Disclaimer: this is one humble opinion from someone who paid his dues and is sick of the I've got mine mentality pushing the US to the brink of corporate fascism. I don't want anyone else to squander their potential making rent like I did.
I'm in agreement. My family, via a lot of hard work and sacrifice, was able to pay for college for my sibling's and myself. We all had no debt upon graduation. It was hard, but we managed to do it despite a lot of set-backs.
Though that sacrifice would be 'useless' with a jubilee on loans, I'm all for it. I've seen too many of my friends suffer under $800/mo debt loads for 12 years now. I'd much rather drink a beer with them on weekends than have them work their second jobs and drink a beer by myself.
While I hear some millennials say it's a good idea (and maybe it is in the grand scheme of things, it doesn't really matter for this point) I don't see how it would be in their best interest unless there was some very serious benefits/perks to millennials that are already in debt or those that spent the past 10+ years paying it off. They're so far behind now that many put off starting a family, buying a home, saving for retirement, and all the other things they should have been doing in their post college years. Now the'll need to face the next generation workforce of college educated debt free competition.
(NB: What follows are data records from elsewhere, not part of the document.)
-- ==== Sys2Proof/Machine/Tx.lean ====
section
/-!
DEFINITION. Transactions (14 R275–R286): the accesses of open, doomed and outside lanes, and the transaction instructions. The
slices' side of a commit (16 R295) is in the events of EvTx.
-/

namespace Sys2Proof.Machine

/-! ## Transactional accesses (R281) -/

/-- Roles of lanes in a transactional group: open, doomed, outside. -/
def State.txOpen (s : State) (m : Mask) : Mask := if s.cur.txg then m &&& s.cur.openMask else 0
def State.txDoomed (s : State) (m : Mask) : Mask := if s.cur.txg then m &&& s.cur.doomed &&& ~~~s.cur.openMask else 0
def State.txOutside (s : State) (m : Mask) : Mask := m &&& ~~~(s.txOpen m ||| s.txDoomed m)

/-- The lane holds the token (R280). -/
def Ctx.holdsToken (c : Ctx) (i : Nat) : Bool := c.txHold && c.txLane == i
/-- The home tile of a translated word (R124). -/
def State.homeOf (s : State) (x : Xlat) : Nat := (s.part s.curTag).homeTile x.loc.tt x.home
/-- Another lane's lock on a line (R295). -/
def State.lockedByOther (s : State) (i line : Nat) : Bool :=
  match SMap.find s.locks line with
  | some k => !(k.ctx == s.cur.id && k.lane == i)
  | none => false
/-- R295: locks a slice holds. -/
def State.locksAt (s : State) (home : Nat) : Nat := (s.locks.filter fun k => k.2.home == home).length

/-- What a lane's transactional access ends with. -/
inductive TxRes (α : Type) where
  | ok (a : α)
  | abort (cause : Nat) (fkind : Nat)
  | wait

/-- R281: a lane's page check. -/
def State.txPage (s : State) (acc : Acc) (n i va : Nat) : TxRes Xlat :=
  match s.checkLane acc n va (Nat.pair 0 i) with
  | .error e => .abort 7 e.1
  | .ok x => if x.loc.tt ≠ 0 then .abort 6 0 else if x.ms || x.nc then .abort 5 0 else .ok x

/-- The aligned words of an access: each with its place, its home address and the bytes used. -/
def txWords (x : Xlat) (n : Nat) : List (Loc × Nat × BitVec 4) :=
  if n < 4 then
    let o := x.loc.addr % 4
    [(⟨0, x.loc.addr - o⟩, x.home - o, BitVec.ofNat 4 ((2 ^ n - 1) * 2 ^ o))]
  else (List.range (n / 4)).map fun k => (⟨0, x.loc.addr + 4 * k⟩, x.home + 4 * k, 15)

/-- Bytes of a word chosen by a mask. -/
def mixWord (m : BitVec 4) (new old : W32) : W32 :=
  BitVec.ofNat 32 (packNat 8 (fun i => (getByte (if m.getLsbD i then new else old) i).toNat) 4)

/-- R281: one word read by an open lane: its value and the state after. -/
def State.txReadWord (s : State) (i : Nat) (x : Xlat) (w : Loc × Nat × BitVec 4) : TxRes (W32 × State) :=
  let l := w.1
  let log := SMap.get {} s.cur.txlogs i
  let own := log.wlog.find? fun e => e.l == l
  let have_ : BitVec 4 := match own with | some e => e.m | none => 0
  let wv : W32 := match own with | some e => e.v | none => 0
  if (w.2.2 &&& ~~~have_) = 0 then .ok (wv, s)
  else match log.rlog.find? fun e => e.l == l with
    | some e => .ok (mixWord have_ wv e.v, s)
    | none =>
      let line := l.addr / 128
      let hold := s.cur.holdsToken i
      let home := s.homeOf { x with home := w.2.1 }
      if 16 ≤ log.rlog.length then .abort 3 0
      else if s.lockedByOther i line then (if hold then .wait else .abort 1 0)
      else if hold && (SMap.find s.locks line).isNone && 4096 ≤ s.locksAt home then .wait
      else if s.isPoisoned l then .abort 7 kPoison
      else
        let v := if s.delivers s.agent l then BitVec.ofNat 32 (bytesNat ((List.range 4).map fun k => s.seeByte false ⟨0, l.addr + k⟩)) else 0
        let s := if hold && (SMap.find s.locks line).isNone then
            { s with locks := SMap.put s.locks line { ctx := s.cur.id, lane := i, home := home, readOnly := true } } else s
        .ok (mixWord have_ wv v,
          (s.dropLines [line]).updCur fun c => { c with txlogs := SMap.put c.txlogs i { log with rlog := log.rlog ++ [⟨l, home, v⟩] } })

/-- The words of an access, in order. -/
def State.txReadWords (s : State) (i : Nat) (x : Xlat) : List (Loc × Nat × BitVec 4) → TxRes (List W32 × State)
  | [] => .ok ([], s)
  | w :: t => match s.txReadWord i x w with
    | .abort c k => .abort c k
    | .wait => .wait
    | .ok r => match r.2.txReadWords i x t with
      | .abort c k => .abort c k
      | .wait => .wait
      | .ok q => .ok (r.1 :: q.1, q.2)

/-- R281: one word written by an open lane. -/
def State.txWriteWord (s : State) (i : Nat) (x : Xlat) (w : Loc × Nat × BitVec 4) (v : W32) : TxRes State :=
  let log := SMap.get {} s.cur.txlogs i
  let put (wl : List TxWrite) : State := s.updCur fun c => { c with txlogs := SMap.put c.txlogs i { log with wlog := wl } }
  match log.wlog.find? fun e => e.l == w.1 with
  | some _ => .ok (put (updWhere (fun e => e.l == w.1) (fun e => { e with v := mixWord w.2.2 v e.v, m := e.m ||| w.2.2 }) log.wlog))
  | none =>
    if 8 ≤ log.wlog.length then .abort 4 0
    else .ok (put (log.wlog ++ [⟨w.1, s.homeOf { x with home := w.2.1 }, mixWord w.2.2 v 0, w.2.2⟩]))
def State.txWriteWords (s : State) (i : Nat) (x : Xlat) : List ((Loc × Nat × BitVec 4) × W32) → TxRes State
  | [] => .ok s
  | w :: t => match s.txWriteWord i x w.1 w.2 with
    | .ok s => s.txWriteWords i x t
    | r => r

/-- Abort one open lane of the current context; an aborting holder releases the token. -/
def State.txAbort (s : State) (i cause fkind : Nat) (va : Nat) : State :=
  let hold := s.cur.holdsToken i
  let s := s.updCur fun c => c.abortLane cause fkind (BitVec.ofNat 64 va) i
  if hold then (s.releaseToken s.cur.id).updCur fun c => { c with txHold := false, txLane := 0 } else s

/-- R281: one open lane's load: its bytes, none when it aborts; or the group waits. -/
def State.txLoadLane (s : State) (n i va : Nat) : TxRes (Option (List Byte) × State) :=
  match s.txPage (.load n) n i va with
  | .abort c k => .ok (none, s.txAbort i c k va)
  | .wait => .wait
  | .ok x => match s.txReadWords i x (txWords x n) with
    | .abort c k => .ok (none, s.txAbort i c k va)
    | .wait => .wait
    | .ok r =>
      let bs := r.1.flatMap fun w => natBytes 4 w.toNat
      .ok (some ((bs.drop (if n < 4 then x.loc.addr % 4 else 0)).take n), r.2)
/-- R281: the open lanes' loads, ascending. -/
def State.txLoads (s : State) (n : Nat) : List (Nat × Nat) → TxRes (List (Nat × List Byte) × State)
  | [] => .ok ([], s)
  | a :: t => match s.txLoadLane n a.1 a.2 with
    | .abort c k => .abort c k
    | .wait => .wait
    | .ok r => match r.2.txLoads n t with
      | .abort c k => .abort c k
      | .wait => .wait
      | .ok q => .ok ((match r.1 with | some bs => [(a.1, bs)] | none => []) ++ q.1, q.2)

/-- R281: the open lanes' stores, ascending. -/
def State.txStores (s : State) (n : Nat) (ws : List (Nat × Nat × List Byte)) : State :=
  ws.foldl (fun s w =>
    match s.txPage (.store n) n w.1 w.2.1 with
    | .abort c k => s.txAbort w.1 c k w.2.1
    | .wait => s
    | .ok x =>
      let o := if n < 4 then x.loc.addr % 4 else 0
      let bs := List.replicate o 0 ++ w.2.2
      let vs := (txWords x n).zip ((List.range (max 1 (n / 4))).map fun k => BitVec.ofNat 32 (bytesNat ((bs.drop (4 * k)).take 4)))
      match s.txWriteWords w.1 x vs with
      | .ok t => t
      | .abort c k => s.txAbort w.1 c k w.2.1
      | .wait => s) s

/-- R281: an outside lane that fails a check aborts every open lane with INSN and the event is raised for the outside lanes. -/
def State.outsideCheck (s : State) (acc : Acc) (n : Nat) (addrs : List (Nat × Nat)) (k : State → List LaneOk → Eff) : Eff :=
  let bad : Bool := (addrs.any fun a => match s.checkLane acc n a.2 (Nat.pair 0 a.1) with | .error _ => true | .ok _ => false)
  (if bad then s.abortOpen 10 allLanes else s).withLanes acc n addrs k

/-- R281: an ordered access has its order when it acts for a lane that is not in a transaction. -/
def State.ordered (s : State) : Bool := !s.cur.txg || s.txOutside s.cur.em != 0

/-! ## Transaction instructions -/

/-- R278: the transaction of the current context ends. -/
def State.endTx (s : State) : State :=
  let s := if s.cur.txHold then s.releaseToken s.cur.id else s
  s.updCur fun c => { c with txg := false, txHold := false, txLane := 0, doomed := 0, txlogs := [] }

/-- Meta of a transaction form. -/
def txMeta (s : Bool) (vEnd : Nat) : Meta := { settle := s, vEnd := vEnd }

/-- R278: a lane's record when it opens. -/
def openWord (w : W32) (token : Bool) : W32 := (w &&& 0x00FF00FF) ||| 0x400 ||| (if token then 0x100 else 0)
/-- R278, R279: a lane's record when it is refused. -/
def refuseWord (w : W32) : W32 := (w &&& 0x00FF010F) ||| 0x200
/-- R278: the lanes refused, and those at the threshold. -/
def Ctx.txRefused (c : Ctx) : Mask :=
  ofBits fun i => c.em.getLsbD i && (let w := (c.txWord i).toNat; (field w 3 0 == 3 || field w 3 0 == 4) && !w.testBit 9)
def Ctx.txFallback (c : Ctx) : Mask :=
  ofBits fun i => c.em.getLsbD i && decide (c.txThresh.toNat ≤ field (c.txWord i).toNat 7 4)

/-- R278: what `txbegin` does once it has a place and, where needed, the token. Its predicate is written at once: the accesses it guards read it
before a settle, and a refused lane makes none (15 R289, R291; assumption 51). -/
def State.openLanes (s : State) (d : Nat) (x : Mask) (token : Option Nat) : State :=
  let a := s.cur.em
  let s := s.updCur fun c =>
    { c with
      txrec := (maskLanes a).foldl (fun m i => SMap.set 0 m i
        (if x.getLsbD i then refuseWord (c.txWord i) else openWord (c.txWord i) (token == some i))) c.txrec
      txlogs := []
      txg := (a &&& ~~~x) != 0
      txHold := token.isSome
      txLane := token.getD 0 }
  s.writeP d a (a &&& ~~~x)

/-- R278: write the flashback slot as a `yield` does, resuming at this `txbegin`. -/
def State.txSlot (s : State) (r : Recipe) : State :=
  let c := s.cur
  let entry := s.slotNum c 0x216C 4 % 2
  s.writeSlot r c.rcpHeader c.pc c.loop (c.deadline - c.issued) entry
    (if entry = 1 then BitVec.ofNat 64 (s.slotNum c 0x2170 8) else 0) (if entry = 1 then BitVec.ofNat 64 (s.slotNum c 0x2178 8) else 0)

/-- R278–R280: pd := the lanes whose transaction opens. -/
def execTxbegin (s : Bool) (d : BitVec 3) (st : State) : Host.Outcome State Fault Refusal :=
  issue { txMeta s 0 with insn := true } st fun t =>
    let t := if t.cur.txg then t.endTx else t
    let others := t.ctxs.filter fun c => c.isGroup && c.core == t.cur.core
    let busy := (others.filter fun c => c.txg).length
    let queued := if t.cur.woken = 4 then 0 else (others.filter fun c => c.park == some .txPlace).length
    if 4 ≤ busy + queued then .wait t .txPlace
    else
      let x := t.cur.txRefused
      let f := t.cur.txFallback &&& ~~~x
      let tag := t.curTag
      let holds : Bool := (t.part tag).token == some t.cur.id
      if f ≠ 0 && !holds then
        let q := (t.part tag).tokenQ
        .wait (if q.contains t.cur.id then t else t.updPart tag fun p => { p with tokenQ := p.tokenQ ++ [t.cur.id] }) .token
      else
        let token := if f ≠ 0 then lowestLane f else none
        if t.cur.rcpHeader = 0 then .done ((t.txSlot {}).openLanes d.toNat x token)
        else match t.readRecipe t.cur.rcpHeader with
          | .error e => .event t (t.fetchEvent e)
          | .ok none => .event t (t.groupEvent kIllegal 3 0)
          | .ok (some r) =>
            let bad := t.poisonMask { settle := s, vs := r.vs, ss := r.us }
            if bad = 0 then .done ((t.txSlot r).openLanes d.toNat x token) else .event t (t.regPoison bad)

/-- R282, R295: the commit of an open lane: one prepare for each home slice of its logs. -/
def State.commitOf (s : State) (i : Nat) : TxCommit :=
  let log := SMap.get {} s.cur.txlogs i
  let homes := sortNat ((log.rlog.map fun e => e.home) ++ (log.wlog.map fun e => e.home))
  { id := 0, ctx := s.cur.id, lane := i, log := log, holder := s.cur.holdsToken i, todo := homes,
    phase := if homes.isEmpty then 3 else 0, ok := homes.isEmpty }

/-- R276: a lane's record after its commit. -/
def commitWord (w : W32) : W32 := w &&& 0x00000300

/-- R282: the lanes have ended: pd, the token and the end of the transaction. -/
def State.finishTx (s : State) (d : Nat) : State :=
  let mine := s.commits.filter fun c => c.ctx == s.cur.id
  let ok := ofBits fun i => mine.any fun c => c.lane == i && c.ok
  let s := { s with commits := s.commits.filter fun c => c.ctx != s.cur.id }
  let s := s.updCur fun c => { c with txrec := (maskLanes ok).foldl (fun m i => SMap.set 0 m i (commitWord (c.txWord i))) c.txrec }
  (s.endTx.acquire 2).defer [.prd d allLanes ok 0] 0 0 true

/-- R282: pd := the lanes that committed, in all 256 lanes. -/
def execTxend (s : Bool) (d : BitVec 3) (st : State) : Host.Outcome State Fault Refusal :=
  issue { txMeta s 0 with nonreplay := true } st fun t =>
    let mine := t.commits.filter fun c => c.ctx == t.cur.id
    if !mine.isEmpty then
      if mine.all fun c => c.phase == 3 then .done (t.finishTx d.toNat) else .wait t .txend
    else whenPerformed t t.nextId fun t =>
      let cs := (maskLanes (t.txOpen allLanes)).map t.commitOf
      let ids := (List.range cs.length).zip cs |>.map fun p => { p.2 with id := t.nextId + p.1 }
      let u := { t with commits := t.commits ++ ids, nextId := t.nextId + cs.length }
      if ids.all fun c => c.phase == 3 then .done (u.finishTx d.toNat)
      else .wait (u.updCur fun c => { c with dirty := true }) .txend

/-- R283: every open lane of `em` aborts with EXPLICIT. -/
def execTxabort (s : Bool) (st : State) : Host.Outcome State Fault Refusal :=
  issue (txMeta s 0) st fun t => .done (t.abortOpen 9 t.cur.em)

/-- R284: vd := the active lanes' records, deferred. -/
def execTxstat (s : Bool) (d : BitVec 6) (st : State) : Host.Outcome State Fault Refusal :=
  issue (txMeta s (topReg [d.toNat])) st fun t => .done (t.defer [.vec d.toNat t.cur.em (ofLanes t.cur.txWord) 0] 0 0 true)

/-- R284: the pair vd, vd + 1 := the address a lane with `CAUSE` FAULT failed at, deferred. -/
def execTxstatAddr (s : Bool) (d : BitVec 5) (st : State) : Host.Outcome State Fault Refusal :=
  issue (txMeta s (topReg [2 * d.toNat + 1])) st fun t =>
    let a (i : Nat) : W64 := if field (t.cur.txWord i).toNat 3 0 = 7 then SMap.get 0 t.cur.txAddr i else 0
    .done (t.defer [.vec (2 * d.toNat) t.cur.em (ofLanes fun i => (a i).extractLsb' 0 32) 0,
      .vec (2 * d.toNat + 1) t.cur.em (ofLanes fun i => (a i).extractLsb' 32 32) 0] 0 0 true)

end Sys2Proof.Machine
end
I mean I absolutely hate to admit this but it's true, I'm going to be pretty sour if I can finally land a decent job and my soul goal is to save something up for retirement and everyone else doesn't have that huge debt monkey on their back to guide their decisions.
I think the financial sector owes my cohort, especially the worst affected of us, some sort of reparations.
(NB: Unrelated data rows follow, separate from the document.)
-- ==== Sys2Proof/Machine/EvMatrix.lean ====
section
/-!
DEFINITION. Events of the matrix engine (11 R235–R248; 13 R257–R266). An event whose condition does not hold changes nothing (assumption 2).
-/

namespace Sys2Proof.Machine

def cMxsum : Nat := 12
def cQueue : Nat := 13

def State.mxop? (s : State) (id : Nat) : Option MxOp := s.mxops.find? fun o => o.id == id
def State.updMx (s : State) (id : Nat) (f : MxOp → MxOp) : State := { s with mxops := updWhere (fun o => o.id == id) f s.mxops }

/-! ## Fields (Tables 11-5 to 11-7) and names (R234) -/

/-- K-groups of the operation's context. -/
def MxOp.groups (o : MxOp) : Nat := if o.split then 4 else 8
/-- The physical number of a named K-group and of a named tile. -/
def MxOp.kg (o : MxOp) (g : Nat) : Nat := if o.split then g + 4 * o.half else g
def MxOp.tileNo (o : MxOp) (t : Nat) : Nat := if o.split then t + 2 * o.half else t
def MxOp.tilesNamed (o : MxOp) : Nat := if o.split then 2 else 4
def MxOp.ctl (o : MxOp) : Nat := o.opB.toNat
def MxOp.plane (o : MxOp) : Nat := field (if o.kind = 3 then o.opA.toNat else o.ctl) 3 0
def MxOp.kb (o : MxOp) : Nat := if o.kind = 0 then field o.ctl 10 8 else field o.ctl 8 6
def MxOp.kg0 (o : MxOp) : Nat := if o.kind = 0 then field o.ctl 13 11 else field o.ctl 11 9
def MxOp.tile (o : MxOp) : Nat := if o.kind = 1 then field o.ctl 5 4 else field o.ctl 1 0
def MxOp.m (o : MxOp) : Nat := field o.ctl 19 12
def MxOp.aq (o : MxOp) : Bool := o.ctl.testBit 20
def MxOp.pitch (o : MxOp) : Nat := field o.ctl 63 32
/-- BF16 operands. -/
def MxOp.bf (o : MxOp) : Bool := if o.kind = 0 then o.ctl.testBit 4 else field o.fmtBlock.toNat 193 192 = 1
def MxOp.esize (o : MxOp) : Nat := if o.bf then 2 else 1
/-- Bytes of one A row that the product uses. -/
def MxOp.rowBytes (o : MxOp) : Nat := 128 * (o.kb + 1) * o.esize
/-- Slabs of a load, rows of a product or a tile. -/
def MxOp.total (o : MxOp) : Nat := match o.kind with
  | 0 => (o.kb + 1) * 8 * o.esize
  | 1 => o.m + 1
  | _ => 256
def MxOp.ascl (o : MxOp) : W64 := o.fmtBlock.extractLsb' 0 64
def MxOp.bscl (o : MxOp) : W64 := o.fmtBlock.extractLsb' 64 64
/-- R240: the address of a scale. -/
def MxOp.ascale (o : MxOp) (m kb : Nat) : W64 :=
  let str := field o.fmtBlock.toNat 159 128
  o.ascl + BitVec.ofNat 64 (4 * (if o.fmtBlock.getLsbD 194 then kb * str + m else m * str + kb))
def MxOp.bscale (o : MxOp) (kb t : Nat) : W64 :=
  let str := field o.fmtBlock.toNat 191 160
  o.bscl + BitVec.ofNat 64 (4 * (if o.fmtBlock.getLsbD 195 then t * str + kb else kb * str + t))
/-- The scales of a product with their keys in `MxOp.scales`. -/
def MxOp.scaleList (o : MxOp) : List (Nat × W64) :=
  let kbs := List.range (o.kb + 1)
  (if o.ascl = 0 then [] else (List.range (o.m + 1)).flatMap fun m => kbs.map fun kb => (m * 8 + kb, o.ascale m kb)) ++
    (if o.bscl = 0 then [] else kbs.flatMap fun kb => [(2048 + kb * 8, o.bscale kb 0), (2048 + kb * 8 + 1, o.bscale kb 1)])
/-- A scale the scale store holds: 1.0 when none is named, none when its word could not be read. -/
def MxOp.scale (o : MxOp) (base : W64) (key : Nat) : Option W32 := if base = 0 then some 0x3F800000 else SMap.find o.scales key

/-! ## Order (R236) -/

/-- Planes an operation reads or writes. Only its format block says whether a product reads a second plane: before it is read, a later operation
waits for both, and the product itself only for the first. -/
def MxOp.planes (o : MxOp) (earlier : Bool) : List Nat := match o.kind with
  | 0 => if o.bf then [o.plane, o.plane + 1] else [o.plane]
  | 1 => if (if o.begun then o.bf else earlier) then [o.plane, o.plane + 1] else [o.plane]
  | 3 => [o.plane]
  | _ => []
def MxOp.tiles (o : MxOp) : List Nat := match o.kind with
  | 1 | 4 | 5 => [o.tile]
  | 2 => (List.range 4).filter fun t => o.opA.getLsbD t
  | _ => []
def listsMeet (a b : List Nat) : Bool := a.any b.contains
/-- R236: an earlier operation of the context that must end first. -/
def MxOp.waitsFor (o e : MxOp) : Bool :=
  (o.kind == 1 && e.kind == 1) || ((o.kind == 0 || o.kind == 3) && (e.kind == 0 || e.kind == 3)) ||
    ((o.kind == 0 || e.kind == 0) && listsMeet (o.planes false) (e.planes true)) || listsMeet o.tiles e.tiles
def State.mxFirst (s : State) (o : MxOp) : Bool :=
  !(s.mxops.any fun e => e.ctx == o.ctx && decide (e.id < o.id) && o.waitsFor e)

/-! ## Memory -/

/-- R160: an operation's accesses are those of its core's engine; none is a copy's. -/
def State.mxJob (s : State) (o : MxOp) : Job :=
  let c := (s.ctx? o.ctx).getD {}
  { id := 0, ctx := o.ctx, launch := c.launch, block := c.block, core := o.core, agent := { s.agentOf c with unit := 1 }, smode := false, kind := 11, sd := 0
    opA := o.opA, pages := o.pages, extents := o.extents }
/-- R83, R160: the operation with the extents of some accesses, or the cause that refuses one. -/
def State.mxExtents (s : State) (o : MxOp) (l : List (Bool × W64)) : Except (Option Nat) MxOp :=
  match s.extentsOf (s.mxJob o) (l.foldl addExtent []) with
  | .error e => .error (some e.1)
  | .ok m => .ok { o with pages := m.1, extents := m.2 }
/-- R159: runs of bytes that lie beyond the allocation. -/
def State.mxBeyond (s : State) (o : MxOp) (l : List (W64 × Nat)) : Bool :=
  let size := (s.block (s.mxJob o).block).spsize
  l.any fun x => isLocal x.1 && decide (size < localOff x.1 + x.2)
def runEnds (w : Bool) (l : List (W64 × Nat)) : List (Bool × W64) := l.flatMap fun x => bothEnds w x.2 x.1
/-- The addresses of a run of bytes. -/
def runBytes (n : Nat) (a : W64) : List W64 := (List.range n).map fun i => a + BitVec.ofNat 64 i
/-- R131, R132: the packets of an operation's accesses, with the record of each one dropped. -/
def State.mxPackets (s : State) (o : MxOp) (x : Cross) (as : List (W64 × Loc)) : State :=
  let r := s.engPackets (s.mxJob o).agent x o.opA (fun va => SMap.get 0 o.extents (extentKey (x != .read) va)) ((s.mxop? o.id).getD o).seq as
  r.1.updMx o.id fun o => { o with seq := r.2 }
/-- Read bytes: a dropped read returns zeros (05 R131), poison or a refusal by an export entry is a cause, a locked line waits. -/
def State.mxRead (s : State) (o : MxOp) (as : List W64) (remote : List Byte) : Except (Option Nat) (State × List Byte) :=
  let j := s.mxJob o
  let ls := as.map fun a => (a, j.at_ false a)
  let bs := (List.range ls.length).zip ls |>.foldr (fun x (acc : Except (Option Nat) (List Byte)) =>
    match x.2.2.map fun l => s.engByte j.agent l (remote.getD x.1 0) with
    | some .wait => .error none
    | some (.fail c) => if c = cPoison || c = cPerm then (match acc with | .error none => .error none | _ => .error (some c)) else acc.map (0 :: ·)
    | some (.ok b) => acc.map (b :: ·)
    | none => acc.map (0 :: ·)) (.ok [])
  bs.map fun bs => (s.mxPackets o .read (ls.filterMap fun x => x.2.map fun l => (x.1, l)), bs)
/-- R207: of some bytes, those of the next n aligned words; all for 0. -/
def nextWords (n : Nat) (as : List W64) : List W64 :=
  if n = 0 then as else ((groupBy (fun (a : W64) => (a.toNat / 4, 0)) as).take n).flatten
/-- R207: read on in the next row or slab, which lies at some addresses: the bytes read of it so far. -/
def State.mxFill (s : State) (o : MxOp) (as : List W64) (n : Nat) (remote : List Byte) : Except (Option Nat) (State × List Byte) :=
  (s.mxRead o (nextWords n (as.drop o.got.length)) remote).map fun r => (r.1, o.got ++ r.2)
/-- R337: the engine performs an operation for a VF. -/
def State.mxCharge (s : State) (o : MxOp) : State :=
  let v := (s.launch ((s.ctx? o.ctx).getD {}).launch).vf
  s.updCore o.core fun k => { k with issuedTick := if k.issuedTick.contains v then k.issuedTick else k.issuedTick ++ [v] }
Not a single one of the less lucky millennials I know, either online or in real life, has given the slightest inkling that they would rather see the people who come after them suffer as they have suffered, perpetuating the terrible system, just to make it that tiny bit easier for them to compete. They'd rather have the rest of their own debt forgiven and just start from there.
Obviously I can't speak for every debt-ridden millennial out there, but the overwhelming sentiment I encounter from them when this potential issue comes up is "Just do it. Make it right."
Technically incorrect, since we legally can't file for bankruptcy on this debt except under very particular circumstances.
I wish there were an option on Medium to dislike or downvote an article or an author. I would certainly do that with him.
This is the cause of the absurdly high prices for education. Lenders see a non-dischargeable loan as zero risk. Their debts will be paid no matter the circumstances, even when other debts are wiped out in bankruptcy, student loans will still be paid, or garnished from wages.
Lenders have no reason not to give out as many of these zero risk loans to as many unqualified and barely educated 18 year olds.
Educational institutions, seeing a surge of both demand and loaned money, raise their rates.
This process happens year after year, and the demand for colleges is only increasing, especially with a wealthy foreign population keen on sending their kids to prestigious American universities.
It will be a piece of a far bigger problem that will affect most of the system.
Making degrees cheaper to get will not be the answer. That'll just lead to even more degree holders looking for the elusive job.
Perhaps paying skilled labor / trades better is the right direction.
You do have to actually work though if you want to make money in trades, and sweat and get dirty. Most college-educated people are alergic to working that hard, and are looking for white-collar BS jobs that they can push paper around, go to meetings, feel good about themselves, and never actually do anything.